To generate a new data release, run the following script:
% cd src/bin
% ./OpenTargetsCreator -all
This will create several files:
- uniprot-valid.json - contains a JSON object representing a disease association on each line.
- open-targets-*.log - the log file reporting on the progress of the JSON generation.
- cttv011-DD-MM-YYYY.json.gz - a zipped file containing uniprot-valid.json. This is the file that can be submitted to the Open-Targets CoreDB team. Note: this will only be generated if the JSON generation completed successfully.
Please view the logs generated to see whether many errors are being encountered.
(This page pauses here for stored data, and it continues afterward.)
/-- The op with which a member takes part in the handshake after `n` of them: the one it has issued, or the one at its head. -/
def gangPart (s : State) (core n : Nat) : Option GangOp :=
  let e := (s.core core).e
  if n < e.gangN then e.gangOp
  else if e.gangN < n then none
  else match mHead s core false with
    | some o => if isArrayOp o.bits && decide (e.cT < 255) then gangOpOf s core o else none
    | none => none

/-- The format value that FA names at an op is valid, where it can be read (R23, R193). -/
def ownFmValid (s : State) (n : Nat) (i : BInfo) (f : MOp) : Bool := ((fmRead s n i f.fa.toNat).map fmValid).getD true

/-- Families that an A or B operand takes (R184, R186). -/
def operandFamily (v : BitVec 32) : Bool := decide (fmFamily v ≤ 4)

/-- The fields that MLDA and MLDAT do not use are zero. -/
def latchFields (f : MOp) : Bool := f.bsrc == 0 && f.fb == 0 && f.sel == 0 && f.beats == 0

/-- What MLDA or MLDAT of a core faults with, given what it takes from its leader (R184). -/
def latchCause (s : State) (n : Nat) (i : BInfo) (f : MOp) (g : GangOp) (transposed : Bool) : Option (BitVec 9) :=
  let st := f.mode.toNat
  let v := g.fma
  let fam := fmFamily v
  let k1 := maBad (maReg (s.core n).e f.ma.toNat) || maBad g.ma || (fmValid v &&
    (!operandFamily v || (transposed && (fam == 1 || fam == 2)) || decide (aGroup v ≤ st) ||
      (fam == 2 && (bitAt f.ma 0 || maBad g.maScale))))
  mCause k1 false (!fmValid v || !ownFmValid s n i f) (pastEnd (aEnd v g.ma g.maScale st transposed))

/-- The fields that MACC does not use are zero, and BSRC names a source. -/
def maccFields (f : MOp) : Bool := f.sel == 0 && f.bsrc != 2 && f.bsrc != 3

/-- The address register of a MACC's B, when it lies in the scratchpad. -/
def maccMb (e : Engine) (f : MOp) : W64 := if 4 ≤ f.bsrc.toNat then maReg e f.bsrc.toNat else 0

/-- A format value of a family that a MACC of a profile does not take (R186). -/
def maccFamBad (prof : BitVec 4) (v : BitVec 32) : Bool := fmValid v && (!operandFamily v || (prof == 3 && fmFamily v != 0))

/-- What a MACC of a core faults with, given fm(FB) and what it takes from its leader (R186, R187). -/
def maccCause (s : State) (n : Nat) (i : BInfo) (f : MOp) (vb : BitVec 32) (g : GangOp) : Option (BitVec 9) :=
  let e := (s.core n).e
  let mb := maccMb e f
  let va := g.fma
  let b := f.beats.toNat + 1
  let l := bLayout vb
  let p := bPlanes vb
  let k := b / p
  let start := (e.alatch.map (·.start)).getD 0
  let tr := (e.alatch.map (·.transposed)).getD false
  let k1 := maBad (maReg e f.ma.toNat) || maBad g.ma || maBad mb || maccFamBad i.prof va || maccFamBad i.prof vb || (bitAt f.mode 0 && i.prof != 3) ||
    (fmValid va && fmFamily va == 2 && (bitAt f.ma 0 || maBad g.maScale))
  let wb := rd e.wb f.bsrc.toNat {}
  let k2 := (match e.alatch with | none => true | some a => a.fm != va) || (decide (f.bsrc.toNat < 2) && wb.group.isNone) ||
    (fmValid vb && operandFamily vb && (b % p != 0 || k % l.chunks != 0))
  let bEnd := maBase mb + 128 * (k * (l.side + l.planes) + k / l.chunks * l.hdr)
  let k7 := (decide (1 < k) && pastEnd (aEnd va g.ma g.maScale (start + k - 1) tr)) || (decide (4 ≤ f.bsrc.toNat) && pastEnd bEnd)
  mCause k1 k2 (!fmValid va || !fmValid vb || !ownFmValid s n i f) k7
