/-- The valid entry of a bay whose last CKSTORE is the oldest. -/
def oldestOf (es : List CaskEntry) (bay : Nat) : Option CaskEntry :=
  (es.filter fun e => e.bay == bay).foldl (fun (m : Option CaskEntry) e => match m with
    | some x => if e.order < x.order then some e else m
    | none => some e) none

/-- The keys (bay, layer, tile) of a die's directory whose place is taken by a CKSTORE that has begun to copy: one whose copies are in
progress, and one of a task without a shadow, whose entry is written at its commit (R356, R363). -/
def keptKeys (s : State) (die : Nat) : List (Nat × Nat × Nat) :=
  (s.cores.toArray.toList.filterMap fun c => match c.caskJob with
    | some j => if j.skip || graphDie s j.entry.graph != die then none else some (j.entry.bay, j.entry.layer, j.entry.tile)
    | none => none) ++
  (s.tasks.filter fun t => t.unshadowed && graphDie s t.graph == die).flatMap fun t =>
    (t.cask.filter fun c => !c.skip).map fun c => (t.bay, c.layer, c.tile)

/-- The directory with room for a key: the place of its own entry, a free entry, or the oldest entry of the bay, of those whose key is not
`kept`; none when there is no room (R356). -/
def makeRoom (es : List CaskEntry) (kept : List (Nat × Nat × Nat)) (bay layer tile : Nat) : Option (List CaskEntry) :=
  let rest := es.filter fun e => !e.isKey bay layer tile
  let loose := rest.filter fun e => !kept.contains (e.bay, e.layer, e.tile)
  if rest.length < 16384 then some rest
  else
    match loose.find? fun e => !e.v with
    | some x => some (rest.filter fun e => !e.isKey x.bay x.layer x.tile)
    | none => (oldestOf loose bay).map fun x => rest.filter fun e => !e.isKey x.bay x.layer x.tile

/-- The directory of a die with room for a key. -/
def roomFor (s : State) (die bay layer tile : Nat) : Option (List CaskEntry) :=
  makeRoom (caskDir s die) (keptKeys s die) bay layer tile

/-- A place in the directory for an entry that is to be written once its copies are done: the key's own, or another, with V = 0 (R356). -/
def takePlace (s : State) (die : Nat) (e : CaskEntry) : State :=
  if (caskDir s die).any fun x => x.isKey e.bay e.layer e.tile then s
  else
    match roomFor s die e.bay e.layer e.tile with
    | none => s
    | some rest => { s with cask := wr s.cask die ({ e with v := false } :: rest) }

/-- The directory with an entry written. -/
def putEntry (s : State) (die : Nat) (e : CaskEntry) : State :=
  match roomFor s die e.bay e.layer e.tile with
  | none => s.modBay e.bay fun b => { b with refusals := b.refusals + 1 }
  | some rest => { s with cask := wr s.cask die (e :: rest) }

/-- The read-set line that stands for a directory entry (R363). -/
def caskLine (die bay layer tile : Nat) : Nat := 2 ^ 64 + ((die * 4096 + bay) * 2 ^ 16 + layer) * 2 ^ 16 + tile

/-- A policy of a bay. -/
def policyOf (s : State) (bay n : Nat) : Policy := rd (((s.bayAt bay).map (·.policies)).getD (Vector.replicate 64 {})) n {}

/-- The key checks shared by CKDECIDE and CKSTORE (R131, R133). -/
def keyFault (t : Task) : Option (BitVec 9) :=
  let k := caskKey t
  if k.1 = 0xFFFF then some 0x072 else if 64 ≤ k.2.2 then some 0x071 else none

/-! ### CKDECIDE (R131) -/

/-- The opcode of CKPROBE. -/
def ckprobeOpcode : Nat := 0x39

/-- A bundle holds a CKPROBE. -/
def hasProbe (b : BitVec 384) : Bool :=
  (bitAt b 5 && bfield b 80 7 == ckprobeOpcode) || (bitAt b 6 && bfield b 144 7 == ckprobeOpcode)

/-- A CKPROBE of a bundle that a context emitted has still to write the probe accumulator. -/
def probePending (c : Core) (x : Ctx) : Bool :=
  let entry (e : EmitEntry) : Bool := e.ctx == x && (entryBundle c e).any hasProbe
  let isProbe (w : RegWrite) : Bool := match w with | .probe .. => true | _ => false
  c.e.emitQ.any entry || (match c.dmiss with | some d => entry d.entry | none => false) ||
    ([Slot.v0, Slot.v1].any fun sl => (slotQ c.e sl).any fun o => o.info.ctx == x && bits o.bits 0 7 == ckprobeOpcode) ||
    (c.e.vrun.toArray.toList.any fun r => match r with | some r => (match r.instr with | .ckprobe _ => true | _ => false) | none => false) ||
    (c.e.landings.any fun l => l.writes.any isProbe) || (c.e.snapshot.any fun l => l.writes.any isProbe)

/-- d ≤ threshold in FP32; false when either is a NaN. -/
def fp32Le (a b : BitVec 32) : Bool :=
  let x := decodeF fp32 a.toNat
  let y := decodeF fp32 b.toNat
  !isNan x && !isNan y && cmpNum x y != .gt

/-- An entry is valid for a task: within the graph run whose task stored it (R354). -/
def CaskEntry.validFor (e : CaskEntry) (graph : Nat) : Bool := e.v && e.graph == graph

/-- CKDECIDE's outcome. -/
def decide_ (p : Policy) (e : Option CaskEntry) (bay graph : Nat) (ms0 : W64) (d : BitVec 32) : Bool :=
  match e with
  | none => false
  | some e =>
    e.validFor graph && e.bay == bay && decide (ms0.toNat - e.step.toNat ≤ p.maxdist.toNat ∧ e.step.toNat ≤ ms0.toNat) &&
      decide (e.skips < p.maxskip.toNat) && fp32Le d p.thresh

/-- CKDECIDE (R131, R363). It waits for CKPROBEs before it issues, so CV keeps its value during that wait (DESIGN CHOICE, see assumption
94). -/
def execCkdecide (k : BitVec 4) (a : Reg) (s : State) : Out :=
  genIssue s [] false fun s =>
    let n := s.cur.core
    if probePending (s.core n) s.cur.ctx then .next s
    else
      match s.taskOn n with
      | none => .next s
      | some t =>
        match keyFault t with
        | some c => .next (genFault s c 0 0 0)
        | none =>
          let key := caskKey t
          let d := (s.core n).e.probe
          let c := decide_ (policyOf s t.bay key.2.2) (caskEntry s t) t.bay t.graph (rd t.ms 0 0) d
          let line := caskLine (graphDie s t.graph) t.bay key.1 key.2.1
          let after := s.modTask t.id fun t =>
            { t with decision := some c
                     readSet := if (s.eff t.bay).det && !t.readSet.contains line then t.readSet ++ [line] else t.readSet }
          .next (genDone s (modCurG after fun g => setCond (gSet g a (zx d)) k c) 4)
If unusual errors are seen, then fix the codebase and rerun the script.
The contents of the log files often contains the following, which is not a problem:
- WARN u.a.e.u.o.v.j.JsonSchema4Validator - the following keywords are unknown and will be ignored: [import_remote_schemas, version]
- WARN u.a.e.u.ot.mapper.FFOmim2EfoMapper - No mapping found for OMIM: XXXXXX
After data has been successfully generated, it needs to be deposited to the Open-Targets CoreDB team, in their Google Bucket location.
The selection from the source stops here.